## Exercise instructions
Your task is to filter the data below down to the lines holding "alarmClear".

## Record extracts
/-! ## Well-formedness -/

theorem test_wf_accepts : (Instr.corePorRelease in0).wf = true ∧ (Instr.corePorRelease { in0 with cal := List.replicate 24 (rawOf 4) }).wf = true ∧
    (Instr.vernierSelfTestTimer self0).wf = true ∧ (Instr.gapJobComplete ⟨self0, ring0, []⟩).wf = true ∧
    (Instr.gapJobComplete ⟨self0, ring0, List.replicate 24 raw0⟩).wf = true ∧ (Instr.sndUd 253 0x52 (List.replicate 8 0)).wf = true := by decide +kernel

theorem test_wf_fuses : (Instr.corePorRelease { in0 with fuseFlips1 := [] }).wf = false ∧
    (Instr.resetNReleased { in0 with fuseFlips2 := List.replicate 24 0 }).wf = false ∧
    (Instr.restartDelayExpiry { in0 with fuseFlips3 := List.replicate 26 0 }).wf = false ∧
    (Instr.corePorRelease { in0 with ledgerFlips := [0] }).wf = false := by decide +kernel

theorem test_wf_samples : (Instr.corePorRelease { in0 with pulseA := List.replicate 7 true }).wf = false ∧
    (Instr.corePorRelease { in0 with pulseB := [] }).wf = false ∧ (Instr.corePorRelease { in0 with strapTest := List.replicate 9 false }).wf = false ∧
    (Instr.corePorRelease { in0 with cfg := List.replicate 5 (0, 0, 0) }).wf = false := by decide +kernel

theorem test_wf_slots : (Instr.corePorRelease { in0 with cal := List.replicate 23 raw0 }).wf = false ∧
    (Instr.corePorRelease { in0 with cal := rawOf 4 :: List.replicate 23 raw0 }).wf = false ∧
    (Instr.corePorRelease { in0 with cal := List.replicate 24 { raw0 with codes1 := [] } }).wf = false ∧
    (Instr.gapJobComplete ⟨self0, ring0, List.replicate 24 { raw0 with codes2 := [] }⟩).wf = false ∧
    (Instr.gapJobComplete ⟨self0, ring0, List.replicate 24 { raw0 with inl := [] }⟩).wf = false ∧
    (Instr.gapJobComplete ⟨self0, ring0, List.replicate 24 { raw0 with inl := List.replicate 32 [] }⟩).wf = false ∧
    (Instr.gapJobComplete ⟨self0, ring0, List.replicate 24 { raw0 with inl := List.replicate 32 (List.replicate 32 ⟨⟨1, 111⟩, 0⟩) }⟩).wf = false ∧
    (Instr.gapJobComplete ⟨self0, ring0, List.replicate 24 { raw0 with cross := [] }⟩).wf = false ∧
    (Instr.gapJobComplete ⟨self0, ring0, List.replicate 24 { raw0 with cross := List.replicate 8 ⟨⟨2 ^ 32, 1⟩, 0⟩ }⟩).wf = false ∧
    (Instr.gapJobComplete ⟨self0, ring0, List.replicate 24 { raw0 with offset := ⟨0, 111⟩ }⟩).wf = false ∧
    (Instr.gapJobComplete ⟨self0, ring0, [raw0]⟩).wf = false := by decide +kernel

theorem test_wf_self_test : (Instr.vernierSelfTestTimer { self0 with intervals := List.replicate 15 ⟨1, 1⟩ }).wf = false ∧
    (Instr.vernierSelfTestTimer { self0 with intervals := List.replicate 16 ⟨1, 111⟩ }).wf = false ∧
    (Instr.gapJobComplete ⟨{ self0 with intervals := [] }, ring0, []⟩).wf = false ∧
    (Instr.corePorRelease { in0 with selfTest := { self0 with intervals := [] } }).wf = false := by decide +kernel

theorem test_wf_frames : (Instr.ping { frame typePing 5 [] with payload := List.replicate 255 0 }).wf = true ∧
    (Instr.ping { frame typePing 5 [] with payload := List.replicate 256 0 }).wf = false ∧
    (Instr.responseReceived false { frame typePing 5 [] with payload := List.replicate 256 0 }).wf = false := by decide +kernel

theorem test_wf_secondary : (Instr.sndUd 253 0x52 [0]).wf = false := by decide

/-! ## Witnesses: queue, resets, start -/

theorem witness_StepRunsFrontCommand : { up with pending := [.freezeEdge, .sessionLimit] }.pending = .freezeEdge :: [.sessionLimit] := by decide

/-- A device whose reference is being checked, with the counters of R18. -/
def checking (p : Presence) : State := { State.reset with clk := { Clk.reset with core := true, refOn := true, presence := p } }

theorem witness_EmptyQueueCountsOnePeriod : (State.reset.pending = [] ∧ State.reset.bkd.alive = true ∧ State.reset.clk.checks = false) ∧
    (∀ p, (checking p).pending = [] ∧ (checking p).bkd.alive = true ∧ (checking p).clk.refOn = true ∧ (checking p).clk.declared = false ∧
      (checking p).clk.presence = p) ∧
    46875 - 47 ≤ 46828 ∧ 46922 ≤ 46875 + 47 := ⟨by decide, fun _ => ⟨rfl, rfl, rfl, rfl, rfl⟩, by decide⟩

theorem witness_PowerOnResetsReach : { State.reset with bkd := { Bkd.reset with alive := false } }.bkd.alive = false := by decide

theorem witness_CoreResetsKeepFlintBanks : up.prq.bor.isSome = true ∧
    (up.power.vbatGood = true ∧ up.power.state ≠ .off ∧ up.power.trans ≠ .lossWindow .off) ∧ (2700 ≤ 2700 ∧ 2699 < 2700) ∧
    (let off : State := { up with power := { up.power with state := .off } }
     off.power.vbatGood = true ∧ off.power.state = .off) ∧
    (let entering : State := { up with power := { up.power with trans := .lossWindow .off } }
     entering.power.vbatGood = true ∧ entering.power.trans = .lossWindow .off) ∧
    ({ up with power := { up.power with vbatGood := false } }.power.vbatGood = false) := by decide

/-- A device held in the restart delay. -/
def delayed : State := { State.reset with start := { Start.reset with phase := .delay } }

/-- A device with RESET_N held low. -/
def heldLow : State := { State.reset with power := { Power.reset with resetLow := true } }

theorem witness_StartRecordsItsCause :
    (State.reset.power.pwron = true ∧ State.reset.power.vbatGood = true ∧ State.reset.bkd.alive = true ∧
      State.reset.start.phase = .inReset ∧ State.reset.power.resetLow = false) ∧
    (heldLow.power.pwron = true ∧ heldLow.power.vbatGood = true ∧ heldLow.bkd.alive = true ∧ heldLow.start.phase = .inReset ∧
      heldLow.power.resetLow = true) ∧
    (delayed.power.pwron = true ∧ delayed.power.vbatGood = true ∧ delayed.bkd.alive = true ∧ delayed.start.phase = .delay ∧
      delayed.power.resetLow = false) := by decide

/-- A device in S04 after a number of failed starts. -/
def atS04 (n : BitVec 2) : State := { State.reset with
  start := { Start.reset with phase := .step 4, input := some in0 }
  bkd := { Bkd.reset with ledger := { Ledger.reset with failCount := n } } }

theorem witness_FailedStepRestartsOrLatchesBasalt :
    ∀ n : BitVec 2, (atS04 n).start.phase = .step 4 ∧ (atS04 n).start.input = some in0 ∧ (atS04 n).bkd.commits = [] ∧
      (atS04 n).bkd.ledger.basalt = false ∧
      ((atS04 n).bkd.ledger.failCount.toNat ≤ 1 ∨ 2 ≤ (atS04 n).bkd.ledger.failCount.toNat) := by
  intro n; exact ⟨rfl, rfl, rfl, rfl, Nat.lt_or_ge _ 2 |>.imp Nat.lt_succ_iff.mp id⟩

/-- A device whose management core was reset by the watchdog before, at these device seconds. -/
def dogged (ds : List (BitVec 32)) : State := { up with hmc := { up.hmc with dogs := ds }
                                                        bkd := { up.bkd with time := { up.bkd.time with deviceS := 4000 } } }

theorem witness_WatchdogAndBlockTimeouts :
    (∀ ds : List (BitVec 32), (dogged ds).dogRuns = true ∧ (dogged ds).start.phase = .running ∧ (dogged ds).img = none) ∧
    ((dogged [3000]).hmc.dogs.filter (fun d => decide (((dogged [3000]).now - d).toNat ≤ 3600))).length + 1 < 3 ∧
    ((dogged [399, 400]).hmc.dogs.filter (fun d => decide (((dogged [399, 400]).now - d).toNat ≤ 3600))).length + 1 < 3 ∧
    3 ≤ ((dogged [400, 401]).hmc.dogs.filter (fun d => decide (((dogged [400, 401]).now - d).toNat ≤ 3600))).length + 1 :=
  ⟨fun _ => ⟨rfl, rfl, rfl⟩, by decide⟩

/-- A device in Basalt mode with its reference running and not declared. -/
def basaltUp : State := { up with
  start := { up.start with phase := .basalt }
  clk := { up.clk with onRef := false, declared := false } }

theorem witness_WatchdogAndBlockTimeouts_basalt : basaltUp.start.phase = .basalt ∧ basaltUp.clk.refOn = true ∧
    basaltUp.clk.declared = false ∧ basaltUp.clk.absent = false := by decide

/-- A member in Basalt mode whose LNK stays in reset, and AG that stays in reset in normal operation. -/
theorem witness_WatchdogAndBlockTimeouts_clock :
    (let b : State := withRole 0 basaltUp
     b.start.phase = .basalt ∧ b.role ≠ .standAlone ∧ b.bkd.commits = []) ∧
    (up.start.phase = .running ∧ up.power.parked = none ∧ up.power.latchedState = none ∧ up.ag.analysing = false) := by decide

/-! ## Witnesses: backup domain -/

/-- A device at a time of day with an alarm of some mode set for 08:00:00, its time trusted. -/
def atTime (mode : BitVec 2) (c : Cal) : State := { up with bkd := { up.bkd with
  alarm := ⟨mode, 8, 0, 0⟩
  time := { up.bkd.time with cal := c, osf := false } } }

/-- 07:59:59 on 2024-02-28. -/
def beforeEight : Cal := ⟨0x59, 0x59, 0x07, 0x28, 0x02, 0x24⟩

/-- The last second of year 99. -/
def endOf99 : Cal := ⟨0x59, 0x59, 0x23, 0x31, 0x12, 0x99⟩

/-- Whether the next second of a device fires its alarm. -/
def nextFires (s : State) : Bool := s.bkd.time.cal.next.isAlarm s.bkd.alarm && s.alarmFires s.bkd.time.cal.next

theorem witness_CalendarSecondAdvances :
    (nextFires (atTime 0 beforeEight) = false ∧ (atTime 0 beforeEight).bkd.alive = true ∧ (atTime 0 beforeEight).bkd.commits = []) ∧
    (nextFires (atTime 1 endOf99) = false ∧ (atTime 1 endOf99).bkd.time.cal.year = 0x99 ∧ (atTime 1 endOf99).bkd.time.cal.next.year = 0) ∧
    (nextFires (atTime 1 beforeEight) = true ∧ (atTime 1 beforeEight).bkd.alive = true ∧ (atTime 1 beforeEight).power.state ≠ .off ∧
      (atTime 1 beforeEight).basaltMode = false ∧ (atTime 1 beforeEight).bkd.commits = []) ∧
    nextFires (atTime 2 beforeEight) = true := by decide

/-- The edge of a request in flight: a time group, another group and a freeze. -/
theorem witness_CalendarSecondAdvances_edge : ∀ (mode : BitVec 2) (k : Commit),
    let s : State := { atTime mode beforeEight with bkd := { (atTime mode beforeEight).bkd with commits := [k, .alarmClear] } }
    s.bkd.alive = true ∧ s.bkd.commits = k :: [.alarmClear] ∧ s.power.state ≠ .off ∧ s.basaltMode = false ∧
    nextFires s = nextFires (atTime mode beforeEight) ∧
    (k = .alarmClear ∨ k = .freeze → ¬ (Config.sharesEdge s.free = true ∧ ∃ x, k = .time x)) := by
  intro mode k
  refine ⟨rfl, rfl, by simp [atTime, up, State.reset, Power.reset], rfl, rfl, ?_⟩
  rintro (rfl | rfl) <;> simp

/-- Valid times whose next second is the same day, the next day, month and year, in a common and a leap year. -/
theorem witness_CalendarSecondAdvances_dates :
    let tod := fun (c : Cal) => ofBcd c.hour * 3600 + ofBcd c.min * 60 + ofBcd c.sec
    (∀ c ∈ ([⟨0, 0, 0, 1, 1, 0⟩, ⟨0x58, 0x59, 0x23, 0x31, 0x12, 0x99⟩] : List Cal), c.ok = true ∧ tod c < 86399) ∧
    (∀ c ∈ (([(0x27, 2, 0x24), (0x28, 2, 0x24), (0x29, 2, 0x24), (0x28, 2, 0x23), (0x30, 4, 1), (0x31, 1, 1), (0x31, 0x12, 0x98)] :
      List (Byte × Byte × Byte)).map (fun d => (⟨0x59, 0x59, 0x23, d.1, d.2.1, d.2.2⟩ : Cal))), c.ok = true ∧ tod c = 86399) ∧
    (endOf99.ok = true ∧ tod endOf99 = 86399) := by decide

/-- A device whose last LBF checks were low. -/
def lowChecks (n : BitVec 2) : State := { up with bkd := { up.bkd with lbfBelow := n } }

/-- Whether a check sets LBF, as the statement computes it. -/
def setsLbf (s : State) (low : Bool) : Bool :=
  (if low then (if s.bkd.lbfBelow = 0 then (1 : BitVec 2) else 2) else 0) == 2 && !s.bkd.time.lbf

theorem witness_DeviceSecondAndLowBattery :
    (lowChecks 1).bkd.alive = true ∧ setsLbf (lowChecks 0) true = false ∧ setsLbf (lowChecks 1) false = false ∧
    setsLbf (lowChecks 1) true = true ∧ setsLbf (lowChecks 2) true = true := by decide

theorem witness_CompensationConservesTime :
    ((200000 : BitVec 24).toInt.natAbs ≤ 200000 ∧ (1900000000 : BitVec 32).toInt.natAbs ≤ 1900000000) ∧
    ((BitVec.ofInt 24 (-200000)).toInt.natAbs ≤ 200000 ∧ (BitVec.ofInt 32 (-1900000000)).toInt.natAbs ≤ 1900000000) := by decide

/-- A device with an open read session. -/
def inSession : State := { up with bkd := { up.bkd with shadow := some TimeRegs.reset, readers := 1 } }

/-- A device whose freeze request stands first, with readers that wait or that have gone. -/
def freezing (n : Nat) : State := { up with bkd := { up.bkd with commits := [.freeze, .alarmClear], readers := n } }

theorem witness_ReadSessionFreezes : (∀ n, (freezing n).bkd.alive = true ∧ (freezing n).bkd.commits = .freeze :: [.alarmClear]) ∧
    up.bkd.commits.head? ≠ some .freeze ∧
    (inSession.bkd.alive = true ∧ inSession.bkd.shadow.isSome = true ∧ inSession.power.state ≠ .off ∧ inSession.bkd.commits = []) :=
  ⟨fun _ => ⟨rfl, rfl⟩, by decide⟩

/-- Every step of these two commands in an open session is a next state. -/
theorem witness_ReadSessionFreezes_runs : (∃ t, exec (.rtcSecond true) inSession = .next t) ∧ ∃ t, exec (.deviceSecond false 0) inSession = .next t :=
  ⟨⟨_, rfl⟩, ⟨_, rfl⟩⟩

/-- A device in SLEEP. -/
def asleep : State := { up with
  clk := { Clk.reset with core := false }
  prq := { Prq.reset with vcore := 1, bor := some 1 }
  power := { up.power with state := .sleep } }

/-- A device in OFF with VBAT good. -/
def offNow : State := { asleep with
  start := { Start.reset with phase := .inReset }
  power := { asleep.power with state := .off, pwron := false } }

/-- A device between E and E + 4 of an entry. -/
def inLoss (p : PState) : State := { asleep with power := { up.power with trans := .lossWindow p } }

## Answer
    let s : State := { atTime mode beforeEight with bkd := { (atTime mode beforeEight).bkd with commits := [k, .alarmClear] } }
    s.bkd.alive = true ∧ s.bkd.commits = k :: [.alarmClear] ∧ s.power.state ≠ .off ∧ s.basaltMode = false ∧
    (k = .alarmClear ∨ k = .freeze → ¬ (Config.sharesEdge s.free = true ∧ ∃ x, k = .time x)) := by
def freezing (n : Nat) : State := { up with bkd := { up.bkd with commits := [.freeze, .alarmClear], readers := n } }
theorem witness_ReadSessionFreezes : (∀ n, (freezing n).bkd.alive = true ∧ (freezing n).bkd.commits = .freeze :: [.alarmClear]) ∧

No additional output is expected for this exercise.